Article 31 Where there are errors in the annual tax reconciliation return filed by taxpayers applying for tax refund, the tax authority shall tell the taxpayer to make corrections thereof; and if the taxpayer has corrected the information, the tax authority shall deal with the tax refund in a timely manner.
Where a withholding agent does not turn over the tax withheld to the State treasury, it shall not affect the taxpayers’ right to apply for tax refund in accordance with the regulations, and the tax authority shall deal with the tax refund based on the relevant documents provided by the taxpayer.
Article 32 Where an income is paid in a currency other than Chinese yuan, the amount of taxable income shall be calculated by converting the income into Chinese yuan based on the Chinese yuan central parity rate quoted on the last day of the month preceding the one in which the tax return or withholding return is filed. When taxpayers file the annual tax reconciliation return at the end of the year, the amount of the income which is paid in a currency other than Chinese yuan shall not be calculated again if the tax has already been prepaid on a monthly or quarterly basis or each time. For the amount of the income which is paid in a currency other than Chinese yuan, if supplementary tax payment is needed, the Chinese yuan central parity rate on the last day of the previous tax year shall be used to convert it into Chinese yuan and calculate the taxable income.

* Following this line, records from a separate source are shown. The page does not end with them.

/-- A queue under drain or abort (R116, R117): its records are removed, its launches are ended, and with the last one the reset is over. -/
def resetQueue (s : State) (q : Nat) : State :=
  let x := getQueue s q
  if x.reset = 0 then s
  else
    let s := x.recs.foldl (fun s r =>
      let s := writeCompletion s (queueCtx x) q r.raw { status := 1, node := fieldAt r.raw 0 8, tacc := r.tacc, seq := r.seq }
      recordMsix (notePast s q r.seq 1) (queueCtx x) r.raw 1) s
    let s := modQueue s q fun x => { x with recs := [] }
    let s := (s.drill.launches.filter fun y => y.2.queue == q && y.2.parent.isNone).foldl
      (fun s y => endLaunch 10 (if x.reset = 1 then .drain else .abort) s y.1) s
    settleDrill drillRounds s

/-- The reset of a queue whose launches are all complete is over. -/
def endReset (s : State) (q : Nat) : State :=
  let x := getQueue s q
  if x.reset ≠ 0 ∧ x.recs.isEmpty ∧ !(s.drill.launches.any fun y => y.2.queue == q) then latchQstat (modQueue s q fun x => { x with reset := 0 }) q 4
  else s

/-- Kills that the containment chain asks for (18 R320). -/
def applyKills (s : State) : State :=
  let d := s.drill
  let s := modDrill s fun d => { d with killLaunch := [], killCtx := [], killNode := [] }
  let s := d.killNode.foldl (fun s x => match getGNode s x.1 x.2.1 with
    | some n => if n.phase = .running then arriveNode s x.1 x.2.1 4 0 x.2.2 0 else s
    | none => s) s
  let kill (s : State) (l : Nat) (w : Word) : State :=
    let r := rootLaunch s 9 l
    let s := if (getLaunch s r).ends = .killed then s else modLaunch s r fun y => { y with kill := w }
    endLaunch 10 .killed s r
  let s := d.killLaunch.foldl (fun s x => kill s x.1 x.2) s
  d.killCtx.foldl (fun s x => (s.drill.launches.filter fun y => y.2.ctx == x.1 && y.2.parent.isNone).foldl (fun s y => kill s y.1 x.2) s) s

end Sys2Proof.Machine
end

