/-- The capability records (R349, R350, 05 R101): ID, place in BAR0, and body. The places are the model's (log 10). -/
def capList (s : State) (fn : Nat) : List (Nat × Nat × List Reg) :=
  [(0x0001, 0x100, [{ off := 8, bytes := 4, val := Config.stepping.toNat + formCode Config.form * 2 ^ 16 }, { off := 0x10, bytes := 8, val := Config.serial.toNat }]),
   (0x0002, 0x120, [{ off := 8, bytes := 4, val := 3 }]),
   (0x0003, 0x130, [{ off := 8, bytes := 4, val := 3 }]),
   (0x0004, 0x140, { off := 8, bytes := 4, val := 7 } :: errataWords.mapIdx fun i w => { off := 0x10 + 4 * i, bytes := 4, val := w })] ++
  (if fn = 0 then
    [(0x0011, 0x180,
      [{ off := 8, bytes := 4, val := transVersion }, { off := 0xC, bytes := 4, val := siloBytes / 2 ^ 20 }, { off := 0x10, bytes := 8, val := heapBase },
       { off := 0x18, bytes := 8, val := heapSize }, { off := 0x20, bytes := 4, val := if s.drill.purging then 1 else 0 },
       { off := 0x24, bytes := 4, val := s.drill.silo.length }, { off := 0x28, bytes := 8, val := s.drill.hits }, { off := 0x30, bytes := 8, val := s.drill.misses }])]
    else []) ++
  [(0x0020, 0x1C0, [{ off := 8, bytes := 4, val := 512 }, { off := 0xC, bytes := 4, val := 0x00080808 }, { off := 0x10, bytes := 4, val := 0x2040 }]),
   (0x0021, 0x1E0, [{ off := 8, bytes := 4, val := if Config.secondTier then 3 else 1 }, { off := 0x10, bytes := 8, val := if Config.secondTier then 2 ^ 40 else 0 }]),
   (0x0030, 0x200, { off := 8, bytes := 4, val := 12 } :: s.reeve.ports.mapIdx fun i p => { off := 0x10 + 4 * i, bytes := 4, val := portWord p }),
   (0x0031, 0x250, [{ off := 8, bytes := 4, val := 8 + 4096 * 2 ^ 16 }])]

/-- A capability list as registers at offsets in BAR0: each record's header with the place of the next, and its body. -/
def capRegs : List (Nat × Nat × List Reg) → List Reg
  | [] => []
  | (id, at_, body) :: rest =>
    { off := at_, bytes := 8, val := id + 0x10000 + (rest.head?.map (·.2.1)).getD 0 * 2 ^ 32 } ::
    (body.map fun r => { r with off := at_ + r.off }) ++ capRegs rest

/-! ### Reading (R346, R347) -/

/-- A host read of w bytes at an offset of a function's BAR0. -/
def registerRead (s : State) (fn o w : Nat) : Nat :=
  if o < 0x100 then readReg [{ off := 0, bytes := 4, val := 0x100 }] o w
  else if o < 0x10000 then readReg (capRegs (capList s fn)) o w
  else if 0x100000 ≤ o ∧ o < 0x140000 then
    (if pageSeen s fn ((o - 0x100000) / 0x1000) then readReg (queueRegs s ((o - 0x100000) / 0x1000)) (o % 0x1000) w else 0)
  else if fn ≠ 0 then 0
  else if o < 0x14000 then readReg (ctxRegs s ((o - 0x10000) / 0x100)) (o % 0x100) w
  else if 0x200000 ≤ o ∧ o < 0x210000 then
    (if o % 0x400 < 0x200 then readReg (windowRegs s ((o - 0x200000) / 0x400) (o % 0x400 / 0x40)) (o % 0x40) w else 0)
  else if 0x300000 ≤ o ∧ o < 0x300100 then readReg (mailRegs s ((o - 0x300000) / 0x40)) (o % 0x40) w
  else if 0x400000 ≤ o ∧ o < 0x400100 then readReg (reeveRegs s) (o % 0x100) w
  else 0

/-! ### HOST_REPLY (18 R328) -/

/-- HREPLY is written: the reply of a pending `irq`, or only latched. -/
def writeReply (s : State) (die : Nat) (v : Word) : State :=
  let d := getDie s die
  let s' := modDie s die fun d => { d with hreply := v, hpend := false }
  if d.hpend then postResult s' d.hrid { val := v.setWidth 512 } else s'

/-- HOST_REPLY. -/
def execHostReply (die : Nat) (v : Word) (s : State) : Out := .next (if die < 4 then writeReply s die v else s)

/-! ### Firmware (19 R335, 20 R355) -/

/-- Firmware components, each of which switches at an idle point of its own (log 10). -/
def firmwareParts : Nat := 3

/-- FWCTL GO: the image is written to the inactive bank and verified; one that fails changes nothing else. -/
def startUpdate (s : State) : State :=
  if s.reeve.fwstat = 1 then s
  else
    let ok := Config.firmwareVerifies s.reeve.fwaddr.toNat s.sched.freeCtr
    let s := modSched s fun c => { c with freeCtr := c.freeCtr + 1 }
    { s with reeve := if ok then { s.reeve with staged := true, toSwitch := firmwareParts, fwstat := 1 } else { s.reeve with fwstat := 3 } }

/-- FIRMWARE_UPDATE. -/
def execFirmwareUpdate (s : State) : Out := .next (startUpdate s)

/-- A hash is measured into the attestation log (20 R356). -/
def measure (s : State) : State :=
  { modSched s (fun c => { c with freeCtr := c.freeCtr + 1 }) with
    reeve := { s.reeve with mlog := s.reeve.mlog ++ [Config.measuredHash s.sched.freeCtr] } }

/-- A component switches to the staged bank; with the last one the bank is active. -/
def switchPart (s : State) : State :=
  if !s.reeve.staged then s
  else if 1 < s.reeve.toSwitch then { s with reeve := { s.reeve with toSwitch := s.reeve.toSwitch - 1 } }
  else measure { s with reeve := { s.reeve with staged := false, toSwitch := 0, bank := 1 - s.reeve.bank % 2, fwstat := 2 } }

/-- FIRMWARE_SWITCH. -/
def execFirmwareSwitch (s : State) : Out := .next (switchPart s)
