/-- A token of a channel is replaced by a FAULT token (SUB 5), with a number of its own. -/
def faultToken5 (s : State) (l : Loc) (port : Fin 4) (pos : Nat) : State :=
  match (channelTokens s l port)[pos]? with
  | some x =>
    if x.body.isNone then s
    else
      let rid := freshId s
      let s := bumpId (changeToken s l port pos fun y => { y with rid := rid, body := none })
      raiseFault (match x.own with
        | some o => modElem s o (renameJoin x.rid rid)
        | none => s)
        { cls := .memerr, sub := 5, plot := l.plot, site := l.site, flags := 1, what := some (.token rid 0 ((getElem s l).kind.wideCh port)) }
  | none => s

/-- An entry of a die's translation buffers is gone: of the shared one, and from there on of its endpoints' in the order of their plots. -/
def dropTlb (s : State) (die n : Nat) : State :=
  let shared := (getDie s die).tlb.length
  if n < shared then modDie s die fun d => { d with tlb := dropAt d.tlb n }
  else
    { s with les := (s.les.foldl (fun (acc : Tbl LeUnit × Nat) x =>
        if dieOf (x.1 / 32) = die then
          (acc.1 ++ [(x.1, if acc.2 < x.2.tlb.length then { x.2 with tlb := dropAt x.2.tlb acc.2 } else x.2)],
            if acc.2 < x.2.tlb.length then s.les.length * 2 ^ 16 + acc.2 else acc.2 - x.2.tlb.length)
        else (acc.1 ++ [x], acc.2)) ([], n - shared)).1 }

/-- An uncorrectable error, by the table of R330. -/
def uncorrectable (s : State) (p : ErrPlace) : State :=
  match p with
  | .plotStore plot line =>
    raiseFault (modPlot s plot fun q => { q with poison := poisonLine q.poison line })
      { cls := .memerr, sub := 0, plot := plot, addr := line / 64 * 64, report := true, die := some (dieOf plot) }
  | .cslot plot k =>
    (match (cslotAt (getPlot s plot) k).st with
    | .valid => modPlot s plot fun q => setCslot q k {}
    | .filling => modPlot s plot fun q => setCslot q k { cslotAt q k with blen := 0, block := [], todo := [] }
    | .pinned => freezeRegion s p
    | .invalid => s)
  | .elemConfig _ | .plotConfig _ => freezeRegion s p
  | .live l =>
    if (getElem s l).present && !(getElem s l).dead then
      raiseFault (modElem s l fun e => { e with dead := true }) { cls := .memerr, sub := 4, plot := l.plot, site := l.site, what := some (.element l) }
    else s
  | .channel l port pos => faultToken5 s l port pos
  | .commons pa dirty => if dirty && decide (pa < hbmEnd) then { s with memPoison := poisonLine s.memPoison pa } else s
  | .hbm pa =>
    if pa < hbmEnd then
      raiseFault { s with memPoison := poisonLine s.memPoison pa }
        { cls := .memerr, sub := 1, plot := 512 + hbmDie pa, addr := pa / 64 * 64, report := true, die := some (hbmDie pa) }
    else s
  | .secondTier pa =>
    if inTier pa then
      raiseFault { s with memPoison := poisonLine s.memPoison pa }
        { cls := .memerr, sub := 2, plot := 512, addr := pa / 64 * 64, report := true, die := some 0 }
    else s
  | .adapterCache plot n => modPlot s plot fun q => { q with slices := dropAt q.slices n }
  | .tlb die n => dropTlb s die n
  | .nodeCache die n => modDie s die fun d => { d with nodeCache := dropAt d.nodeCache n }
  | .traceBuffer plot n =>
    modPlot s plot fun q => { q with trace := { q.trace with buf := if (Tbl.find q.trace.buf n).isSome then Tbl.put q.trace.buf n (5 <<< 124) else q.trace.buf } }

/-- MEMORY_ERROR: a correctable error is corrected in place and counted. -/
def memoryError (s : State) (p : ErrPlace) (correctable : Bool) : State :=
  if correctable then modDie s (errDie p) fun d => { d with corrected := d.corrected + 1 } else uncorrectable s p
def execMemoryError (p : ErrPlace) (correctable : Bool) (s : State) : Out := .next (memoryError s p correctable)

/-- SCRUB_READ (R332): it changes no value; a poisoned line that it reads raises MEMERR. It takes a grant of a bank only while no other request waits there. -/
def scrubRead (s : State) (p : ErrPlace) : State :=
  match p with
  | .plotStore plot line =>
    if poisoned (getPlot s plot).poison line 1 && (bankLines s plot (bankOf (getPlot s plot).hash line)).isEmpty then
      raiseFault s { cls := .memerr, sub := 0, plot := plot, addr := line / 64 * 64, report := true, die := some (dieOf plot) }
    else s
  | .commons pa _ | .hbm pa | .secondTier pa => reportPoison s (pa / 64 * 64) 64
  | .cslot .. | .elemConfig _ | .plotConfig _ | .live _ | .channel .. | .adapterCache .. | .tlb .. | .nodeCache .. | .traceBuffer .. => s
def execScrubRead (p : ErrPlace) (s : State) : Out := .next (scrubRead s p)

/-! ### Power (20 R353) -/

/-- Package power: the sum of the four rails of PWR. -/
def packagePower (pwr : Nat) : Nat := bitsOf pwr 31 0 + bitsOf pwr 63 32 + bitsOf pwr 95 64 + bitsOf pwr 127 96

/-- POWER_THROTTLE: PWR and TEMP are measured; above the cap or 105 °C plots are held from firing, for whole cycles, until a measurement that is
not. -/
def throttle (s : State) (pwr temp : Nat) : State :=
  let cap := if s.reeve.pcap = 0 then 3600 else s.reeve.pcap.toNat
  { s with reeve := { s.reeve with power := pwr % 2 ^ 128, temp := temp % 65536,
                                   holding := decide (1000 * cap < packagePower pwr) || decide (1680 < temp) } }
def execPowerThrottle (milliwatts temp16 : Nat) (s : State) : Out := .next (throttle s milliwatts temp16)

Article 33 Where tax authorities pay handling fees to withholding agents in accordance with Article 17 of Individual Income Tax Law, the tax authorities shall issue refund documents; and withholding agents shall, based on the refund documents, file for refunds in accordance with relevant laws and regulations on the administration of the State treasury.

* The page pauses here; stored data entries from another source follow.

/-- A comparison's lane: all ones where it holds; NV for a NaN, or only for a signalling one (spec 10 R168). -/
def compared (f : Fmt) (sigOnly : Bool) (test : Val → Val → Bool) (a b : Nat) : Nat × Flags :=
  (if test (unpack f a) (unpack f b) then 2 ^ fmtWidth f - 1 else 0,
   if (if sigOnly then (unpack f a).isSNaN || (unpack f b).isSNaN else (unpack f a).isNaN || (unpack f b).isNaN) then fNV else 0#7)

/-- A sign operation: NaNs by spec 02 R37, every other value with its other bits kept (spec 10 R167). -/
def signed (f : Fmt) (fcs : Fcs) (a : Nat) (r : Nat) : Nat × Flags :=
  if (unpack f a).isSNaN then (canonNaN f, fNV) else if (unpack f a).isNaN && fcs.c then (canonNaN f, 0#7) else (r, 0#7)

/-- A special function's lane: NaN first, then infinities, zeros and other values; none is an invalid operation (spec 10 R183). -/
def specialLane (f : Fmt) (fcs : Fcs) (a : Nat) (onInf onZero : Bool → Nat × Flags) (onFin : Bool → Nat → Int → Option (Nat × Flags)) : Nat × Flags :=
  match nanOf f fcs [(f, a)], unpack f a with
  | some r, _ => r
  | none, .inf n => onInf n
  | none, .fin n m e => if m = 0 then onZero n else (onFin n m e).getD (canonNaN f, fNV)
  | none, .nan _ => (canonNaN f, fNV)

/-- The lanes of a special function whose other values are rounded by `rounding`. -/
def Special (c : FpCtl) (x : BeatIn) (rounding : Rounding) (onInf onZero : Bool → Nat × Flags) (onFin : Bool → Nat → Int → Option Signed) :
    Word → Flags → Prop :=
  FpTo c fun j => specialLane (fmtOf c.fmt) c.fcs (rlane c j x.a.toWord) onInf onZero
    fun n m e => (onFin n m e).map (rounding (rlane c j x.a.toWord) (rdir x) c.fcs)

/-- Zeros, infinities, powers of two and the invalid result of a format, with their flags. -/
def z (c : FpCtl) (n : Bool) : Nat × Flags := (signBit (fmtOf c.fmt) n, 0#7)
def infty (c : FpCtl) (n : Bool) (f : Flags) : Nat × Flags := (infBits (fmtOf c.fmt) n, f)
def pow2 (c : FpCtl) (n : Bool) (e : Int) : Nat × Flags := ((roundVal (fmtOf c.fmt) .rne ⟨false, false, false⟩ (.fin n 1 e)).1, 0#7)
def bad (c : FpCtl) : Nat × Flags := (canonNaN (fmtOf c.fmt), fNV)

end Sys2Proof.Say

namespace Sys2Proof.Say

open Machine

/-- The lanes that a conversion converts, and the lane of sa and the lane of the result that lane i of them is (spec 10 R170). -/
def cvtCount (d : CvtDesc) : Nat := 64 / max (fmtWidth d.src) (fmtWidth d.dst)
def cvtFrom (d : CvtDesc) (i : Nat) : Nat := if fmtWidth d.dst ≤ fmtWidth d.src then i else d.part * cvtCount d + i
def cvtTo (d : CvtDesc) (i : Nat) : Nat := if fmtWidth d.dst ≤ fmtWidth d.src then d.part * cvtCount d + i else i

/-- Lane i converted with a value of c1, which stochastic rounding takes its random word from (spec 02 R35, 10 R170). -/
def cvtResult (d : CvtDesc) (fcs : Fcs) (x : BeatIn) (c1 : Word) (i : Nat) : Nat × Flags :=
  cvtLane d.src d.dst (dirOfCode d.rnd ((sowHash x.e.k c1).toNat % 2 ^ 16)) fcs (lane (fmtWidth d.src) (cvtFrom d i) x.a.toWord).toNat

/-- What `fcvt` gives: c i is c1 before lane i. It advances at each lane under stochastic rounding, with erratum E2-04 at an inexact one only. -/
def Converted (r : RAct) (d : CvtDesc) (fcs : Fcs) (x : BeatIn) (v : Word) (f : Flags) (c1 : Word) : Prop :=
  ∃ c : Nat → Word, c 0 = x.e.c1 ∧ c (cvtCount d) = c1 ∧
    (∀ i, i < cvtCount d →
      c (i + 1) = if d.rnd = 4 ∧ (x.e.err = false ∨ (cvtResult d fcs x (c i) i).2 &&& fNX ≠ 0#7) then c i + 1#64 else c i) ∧
    f = ((List.range (cvtCount d)).map fun i => (cvtResult d fcs x (c i) i).2).foldl (· ||| ·) 0#7 ∧
    (∀ i, i < cvtCount d → (lane (fmtWidth d.dst) (cvtTo d i) v).toNat = (cvtResult d fcs x (c i) i).1 % 2 ^ fmtWidth d.dst) ∧
    (∀ j, j < 64 / fmtWidth d.dst → (∀ i, i < cvtCount d → j ≠ cvtTo d i) →
      lane (fmtWidth d.dst) j v = if fmtWidth d.dst < fmtWidth d.src ∧ r.dst.isReg = true then lane (fmtWidth d.dst) j x.old else 0#_)

end Sys2Proof.Say

/-! ### Floating point -/

/-- Spec 02 R34, R37, 10 R166, R176: sums, products and dot products are rounded once from the exact value. -/
def Obligations.FloatArithmetic : Prop :=
  (∀ r c, Results (.fadd r c) (shapeR r) fun x => FpTo c fun j =>
    let f := fmtOf c.fmt; let a := rlane c j x.a.toWord; let b := rlane c j x.b.toWord
    exactly f (rdir x) c.fcs (nanOf f c.fcs [(f, a), (f, b)]) (addVal (rdir x) (unpack f a) (unpack f b))) ∧
  (∀ r c, Results (.fmul r c) (shapeR r) fun x => FpTo c fun j =>
    let f := fmtOf c.fmt; let a := rlane c j x.a.toWord; let b := rlane c j x.b.toWord
    exactly f (rdir x) c.fcs (nanOf f c.fcs [(f, a), (f, b)]) (mulVal (unpack f a) (unpack f b))) ∧
  (∀ r c, Results (.fsub r c) (shapeR r) fun x => FpTo c fun j =>
    let f := fmtOf c.fmt; let a := rlane c j x.a.toWord; let b := rlane c j x.b.toWord
    let nb := if (unpack f b).isNaN then b else b ^^^ 2 ^ (fmtWidth f - 1)
    exactly f (rdir x) c.fcs (nanOf f c.fcs [(f, a), (f, nb)]) (addVal (rdir x) (unpack f a) (unpack f nb))) ∧
  (∀ r c, Results (.ffma r c) (shapeR3 r) fun x => FpTo c fun j =>
    fpFma (fmtOf c.fmt) (rdir x) c.fcs (rlane c j x.a.toWord) (rlane c j x.b.toWord) (rlane c j x.old)) ∧
  (∀ r c, Results (.fdot r c) (shapeR3 r) fun x => FlaggedLanes (fmtWidth (dotFmt c.fmt)) (64 / fmtWidth (dotFmt c.fmt)) fun j =>
    dotLane (fmtOf c.fmt) (dotFmt c.fmt) (rdir x) c.fcs (rlane c (2 * j) x.a.toWord) (rlane c (2 * j + 1) x.a.toWord)
      (rlane c (2 * j) x.b.toWord) (rlane c (2 * j + 1) x.b.toWord)
      (readBits (dotFmt c.fmt) c.fcs (lane (fmtWidth (dotFmt c.fmt)) j x.old).toNat))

Article 34 The format of the individual income tax return, the tax return for individual income tax withheld, and the certificate for payment of individual income tax shall be formulated by the taxation department of the State Council in a unified manner.
Article 35 The matters on the collection of individual income tax on military personnel shall be subject to relevant laws and regulations.
Article 36 The Regulations shall enter into force from January 1, 2019.
All information in this document is authentic in Chinese. English is provided for reference only. In case of any discrepancy, the Chinese version shall prevail.